Tuesday, 30 June 2009

Window in a Listed Building, 2

Now that the window is in the studio, a really good assessment can be made. This is the bottom panel with the missing portrait. Among the other jobs on this window is to research and create an image of a woman in period costume facing the male figure.

This image shows the male figure in transmitted light. You can see from this image how corroded the tracing lines have become. The shading is better preserved. This makes it obvious that the image was created using tracing and shading paints, a few enamels, and stain.

This image shows the male figure in reflected light. This makes clear not only how dirty the panels is, but also how the paint corrosion has mace the tracing lines pale rather than strong and dark. This is a characteristic of the painting done in Glasgow at the time. There was a need to produce stained glass windows quickly to meet the demand. So - it is speculated - the practice of adding more borax to the paint mix was brought from the Morris studios to Scottish practice.

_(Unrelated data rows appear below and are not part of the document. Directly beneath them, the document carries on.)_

-- ==== Sys2Proof/Decode.lean ====
section
/-!
DEFINITION. The decoder and, after it, the encoder. A word is split once into the seven fields of R79; the major opcode
selects a group (R82), the function fields select the instruction (R83, R84), and the fixed zero fields and the checks
of `Instr.wellFormed` are made. `decode` is total: what is no instruction is rejected by name (R85).
`noncomputable` marks the definitions that build an `Instr`: Lean's runtime gives a constructor with fields a tag of at
most 244 and the opcode table has 378 rows, so Lean compiles no code for them. They reduce in the kernel like any other.
-/
namespace Sys2Proof

/-- The fields of an instruction word (R79). Every format is a grouping of these seven. -/
structure Fields where
  /-- [31] -/
  c : BitVec 1
  /-- [30:25] -/
  f6 : BitVec 6
  /-- [24:22] -/
  k : BitVec 3
  /-- [21:17] -/
  b : BitVec 5
  /-- [16:12] -/
  a : BitVec 5
  /-- [11:7] -/
  d : BitVec 5
  /-- [6:0] -/
  op : BitVec 7
  deriving DecidableEq, Repr

/-- R79: the fields of a word. -/
def splitWord (w : BitVec 32) : Fields :=
  { c := w.extractLsb' 31 1, f6 := w.extractLsb' 25 6, k := w.extractLsb' 22 3, b := w.extractLsb' 17 5,
    a := w.extractLsb' 12 5, d := w.extractLsb' 7 5, op := w.extractLsb' 0 7 }

/-- R79: the word that holds the fields. -/
def joinWord (f : Fields) : BitVec 32 := f.c ++ f.f6 ++ f.k ++ f.b ++ f.a ++ f.d ++ f.op

/-- Why bytes are no instruction. All of them trap ILLEGAL_INSN (R85). -/
inductive DecodeError where
  /-- The major opcode is 0x7F or not assigned (R82). -/
  | unassignedOpcode
  /-- The function value is not assigned, or a reserved or unused field is not zero (R80, R83, R84). -/
  | unassignedFunction
  /-- An operand field holds a value the encoding does not admit (`Instr.wellFormed`). -/
  | illFormedOperand
  deriving DecidableEq, Repr

/-- Major opcode 0x01 (R98, R99). -/
def decodeOp01 (f : Fields) : Option Instr :=
  if f.c = 0x0#1 ∧ f.f6 = 0x0#6 ∧ f.k = 0x0#3 then some (.add f.b f.a f.d)
  else if f.c = 0x0#1 ∧ f.f6 = 0x0#6 ∧ f.k = 0x1#3 then some (.sub f.b f.a f.d)
  else if f.c = 0x0#1 ∧ f.f6 = 0x0#6 ∧ f.k = 0x2#3 then some (.and f.b f.a f.d)
  else if f.c = 0x0#1 ∧ f.f6 = 0x0#6 ∧ f.k = 0x3#3 then some (.or f.b f.a f.d)
  else if f.c = 0x0#1 ∧ f.f6 = 0x0#6 ∧ f.k = 0x4#3 then some (.xor f.b f.a f.d)
  else if f.c = 0x0#1 ∧ f.f6 = 0x0#6 ∧ f.k = 0x5#3 then some (.andn f.b f.a f.d)
  else if f.c = 0x0#1 ∧ f.f6 = 0x0#6 ∧ f.k = 0x6#3 then some (.sll f.b f.a f.d)
  else if f.c = 0x0#1 ∧ f.f6 = 0x0#6 ∧ f.k = 0x7#3 then some (.srl f.b f.a f.d)
  else if f.c = 0x0#1 ∧ f.f6 = 0x1#6 ∧ f.k = 0x0#3 then some (.sra f.b f.a f.d)
  else if f.c = 0x0#1 ∧ f.f6 = 0x1#6 ∧ f.k = 0x1#3 then some (.mul f.b f.a f.d)
  else if f.c = 0x0#1 ∧ f.f6 = 0x1#6 ∧ f.k = 0x2#3 then some (.mulh f.b f.a f.d)
  else if f.c = 0x0#1 ∧ f.f6 = 0x1#6 ∧ f.k = 0x3#3 then some (.mulhu f.b f.a f.d)
  else if f.c = 0x0#1 ∧ f.f6 = 0x1#6 ∧ f.k = 0x4#3 then some (.div f.b f.a f.d)
  else if f.c = 0x0#1 ∧ f.f6 = 0x1#6 ∧ f.k = 0x5#3 then some (.divu f.b f.a f.d)
  else if f.c = 0x0#1 ∧ f.f6 = 0x1#6 ∧ f.k = 0x6#3 then some (.rem f.b f.a f.d)
  else if f.c = 0x0#1 ∧ f.f6 = 0x1#6 ∧ f.k = 0x7#3 then some (.remu f.b f.a f.d)
  else if f.c = 0x0#1 ∧ f.f6 = 0x2#6 ∧ f.k = 0x0#3 then some (.min f.b f.a f.d)
  else if f.c = 0x0#1 ∧ f.f6 = 0x2#6 ∧ f.k = 0x1#3 then some (.max f.b f.a f.d)
  else if f.c = 0x0#1 ∧ f.f6 = 0x2#6 ∧ f.k = 0x2#3 then some (.minu f.b f.a f.d)
  else if f.c = 0x0#1 ∧ f.f6 = 0x2#6 ∧ f.k = 0x3#3 then some (.maxu f.b f.a f.d)
  else if f.c = 0x0#1 ∧ f.f6 = 0x2#6 ∧ f.k = 0x4#3 then some (.slt f.b f.a f.d)
  else if f.c = 0x0#1 ∧ f.f6 = 0x2#6 ∧ f.k = 0x5#3 then some (.sltu f.b f.a f.d)
  else if f.c = 0x0#1 ∧ f.f6 = 0x2#6 ∧ f.k = 0x6#3 ∧ f.b = 0x0#5 then some (.clz f.a f.d)
  else if f.c = 0x0#1 ∧ f.f6 = 0x2#6 ∧ f.k = 0x7#3 ∧ f.b = 0x0#5 then some (.ctz f.a f.d)
  else if f.c = 0x0#1 ∧ f.f6 = 0x3#6 ∧ f.k = 0x0#3 ∧ f.b = 0x0#5 then some (.popc f.a f.d)
  else none

/-- Major opcode 0x02 (R100). -/
def decodeOp02 (f : Fields) : Option Instr :=
  some (.addi (f.c ++ f.f6 ++ f.k ++ f.b) f.a f.d)

/-- Major opcode 0x03 (R100). -/
def decodeOp03 (f : Fields) : Option Instr :=
  some (.andi (f.c ++ f.f6 ++ f.k ++ f.b) f.a f.d)

/-- Major opcode 0x04 (R100). -/
def decodeOp04 (f : Fields) : Option Instr :=
  some (.ori (f.c ++ f.f6 ++ f.k ++ f.b) f.a f.d)

/-- Major opcode 0x05 (R100). -/
def decodeOp05 (f : Fields) : Option Instr :=
  some (.xori (f.c ++ f.f6 ++ f.k ++ f.b) f.a f.d)

/-- Major opcode 0x06 (R100). -/
def decodeOp06 (f : Fields) : Option Instr :=
  some (.slti (f.c ++ f.f6 ++ f.k ++ f.b) f.a f.d)

/-- Major opcode 0x07 (R101). -/
def decodeOp07 (f : Fields) : Option Instr :=
  if f.c = 0x0#1 ∧ f.f6 = 0x0#6 ∧ f.k.extractLsb' 1 2 = 0x0#2 then some (.slli ((f.k.extractLsb' 0 1) ++ f.b) f.a f.d)
  else if f.c = 0x0#1 ∧ f.f6 = 0x20#6 ∧ f.k.extractLsb' 1 2 = 0x0#2 then some (.srli ((f.k.extractLsb' 0 1) ++ f.b) f.a f.d)
  else if f.c = 0x1#1 ∧ f.f6 = 0x0#6 ∧ f.k.extractLsb' 1 2 = 0x0#2 then some (.srai ((f.k.extractLsb' 0 1) ++ f.b) f.a f.d)
  else none

/-- Major opcode 0x08 (R102). -/
def decodeOp08 (f : Fields) : Option Instr :=
  some (.lih (f.c ++ f.f6 ++ f.k ++ f.b ++ f.a) f.d)

/-- Major opcode 0x09 (R102). -/
def decodeOp09 (f : Fields) : Option Instr :=
  some (.addpc (f.c ++ f.f6 ++ f.k ++ f.b ++ f.a) f.d)

/-- Major opcode 0x0A (R103, R104, R105). -/
def decodeOp0A (f : Fields) : Option Instr :=
  if f.c = 0x0#1 ∧ f.f6.extractLsb' 1 5 = 0x0#5 then some (.fadd (f.f6.getLsbD 0) f.k f.b f.a f.d)
  else if f.c = 0x0#1 ∧ f.f6.extractLsb' 1 5 = 0x1#5 then some (.fsub (f.f6.getLsbD 0) f.k f.b f.a f.d)
  else if f.c = 0x0#1 ∧ f.f6.extractLsb' 1 5 = 0x2#5 then some (.fmul (f.f6.getLsbD 0) f.k f.b f.a f.d)
  else if f.c = 0x0#1 ∧ f.f6.extractLsb' 1 5 = 0x3#5 then some (.ffma (f.f6.getLsbD 0) f.k f.b f.a f.d)
  else if f.c = 0x0#1 ∧ f.f6.extractLsb' 1 5 = 0x4#5 then some (.fdiv (f.f6.getLsbD 0) f.k f.b f.a f.d)
  else if f.c = 0x0#1 ∧ f.f6.extractLsb' 1 5 = 0x5#5 ∧ f.b = 0x0#5 then some (.fsqrt (f.f6.getLsbD 0) f.k f.a f.d)
  else if f.c = 0x0#1 ∧ f.f6.extractLsb' 1 5 = 0x6#5 ∧ f.k = 0x0#3 then some (.fmin (f.f6.getLsbD 0) f.b f.a f.d)
  else if f.c = 0x0#1 ∧ f.f6.extractLsb' 1 5 = 0x7#5 ∧ f.k = 0x0#3 then some (.fmax (f.f6.getLsbD 0) f.b f.a f.d)
  else if f.c = 0x0#1 ∧ f.f6.extractLsb' 1 5 = 0x8#5 ∧ f.k = 0x0#3 then some (.fcmpEq (f.f6.getLsbD 0) f.b f.a f.d)
  else if f.c = 0x0#1 ∧ f.f6.extractLsb' 1 5 = 0x8#5 ∧ f.k = 0x1#3 then some (.fcmpLt (f.f6.getLsbD 0) f.b f.a f.d)
  else if f.c = 0x0#1 ∧ f.f6.extractLsb' 1 5 = 0x8#5 ∧ f.k = 0x2#3 then some (.fcmpLe (f.f6.getLsbD 0) f.b f.a f.d)
  else if f.c = 0x0#1 ∧ f.f6.extractLsb' 1 5 = 0x8#5 ∧ f.k = 0x3#3 then some (.fcmpUnord (f.f6.getLsbD 0) f.b f.a f.d)
  else if f.c = 0x0#1 ∧ f.f6.extractLsb' 1 5 = 0x9#5 ∧ f.b = 0x0#5 then some (.fcvtToInt32 (f.f6.getLsbD 0) f.k f.a f.d)
  else if f.c = 0x0#1 ∧ f.f6.extractLsb' 1 5 = 0x9#5 ∧ f.b = 0x1#5 then some (.fcvtToUint32 (f.f6.getLsbD 0) f.k f.a f.d)
  else if f.c = 0x0#1 ∧ f.f6.extractLsb' 1 5 = 0x9#5 ∧ f.b = 0x2#5 then some (.fcvtToInt64 (f.f6.getLsbD 0) f.k f.a f.d)
  else if f.c = 0x0#1 ∧ f.f6.extractLsb' 1 5 = 0x9#5 ∧ f.b = 0x3#5 then some (.fcvtToUint64 (f.f6.getLsbD 0) f.k f.a f.d)
  else if f.c = 0x0#1 ∧ f.f6.extractLsb' 1 5 = 0x9#5 ∧ f.b = 0x8#5 then some (.fcvtFromInt32 (f.f6.getLsbD 0) f.k f.a f.d)
  else if f.c = 0x0#1 ∧ f.f6.extractLsb' 1 5 = 0x9#5 ∧ f.b = 0x9#5 then some (.fcvtFromUint32 (f.f6.getLsbD 0) f.k f.a f.d)
  else if f.c = 0x0#1 ∧ f.f6.extractLsb' 1 5 = 0x9#5 ∧ f.b = 0xa#5 then some (.fcvtFromInt64 (f.f6.getLsbD 0) f.k f.a f.d)
  else if f.c = 0x0#1 ∧ f.f6.extractLsb' 1 5 = 0x9#5 ∧ f.b = 0xb#5 then some (.fcvtFromUint64 (f.f6.getLsbD 0) f.k f.a f.d)
  else if f.c = 0x0#1 ∧ f.f6.extractLsb' 1 5 = 0x9#5 ∧ f.b = 0x10#5 then some (.fcvtFp (f.f6.getLsbD 0) f.k f.a f.d)
  else none

/-- Major opcode 0x0B (R107). -/
def decodeOp0B (f : Fields) : Option Instr :=
  some (.ldB (f.c ++ f.f6 ++ f.k ++ f.b) f.a f.d)

/-- Major opcode 0x0C (R107). -/
def decodeOp0C (f : Fields) : Option Instr :=
  some (.ldH (f.c ++ f.f6 ++ f.k ++ f.b) f.a f.d)

/-- Major opcode 0x0D (R107). -/
def decodeOp0D (f : Fields) : Option Instr :=
  some (.ldW (f.c ++ f.f6 ++ f.k ++ f.b) f.a f.d)

/-- Major opcode 0x0E (R107). -/
def decodeOp0E (f : Fields) : Option Instr :=
  some (.ldD (f.c ++ f.f6 ++ f.k ++ f.b) f.a f.d)

/-- Major opcode 0x0F (R107). -/
def decodeOp0F (f : Fields) : Option Instr :=
  some (.ldBu (f.c ++ f.f6 ++ f.k ++ f.b) f.a f.d)

/-- Major opcode 0x10 (R107). -/
def decodeOp10 (f : Fields) : Option Instr :=
  some (.ldHu (f.c ++ f.f6 ++ f.k ++ f.b) f.a f.d)

/-- Major opcode 0x11 (R107). -/
def decodeOp11 (f : Fields) : Option Instr :=
  some (.ldWu (f.c ++ f.f6 ++ f.k ++ f.b) f.a f.d)

/-- Major opcode 0x12 (R108). -/
def decodeOp12 (f : Fields) : Option Instr :=
  if f.b.extractLsb' 0 3 = 0x0#3 then some (.stB (f.c ++ f.f6 ++ f.k ++ (f.b.extractLsb' 3 2)) f.a f.d)
  else if f.b.extractLsb' 0 3 = 0x1#3 then some (.stH (f.c ++ f.f6 ++ f.k ++ (f.b.extractLsb' 3 2)) f.a f.d)
  else if f.b.extractLsb' 0 3 = 0x2#3 then some (.stW (f.c ++ f.f6 ++ f.k ++ (f.b.extractLsb' 3 2)) f.a f.d)
  else if f.b.extractLsb' 0 3 = 0x3#3 then some (.stD (f.c ++ f.f6 ++ f.k ++ (f.b.extractLsb' 3 2)) f.a f.d)
  else none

By the turn of the century this problem had been recognised and many efforts were made to find a solution. Oscar Patterson even went so far as to avoid using paint whenever possible. He created fine images by etching and grinding the surfaces. The results are often difficult to distinguish from painted images.

This image again shows the dirt encrusted surfaces. In this case the inside of the window shows a build up of dirt on an apparently sound leading structure.

However, much of the panel is in need of re-leading as a result of damage over the years. There have been low cost repairs - inserting clear pieces of glass in various places around the window, for example. There are a number of breaks on the borders, and throughout the panels.

The superficially sound lead is extremely soft, with very thin inner and outer leaves. There are a number of broken solder joints, and the lead light cement is failing in places.

The decision has been taken that the whole will have to be re-leaded to ensure that the window lasts for another century and a half.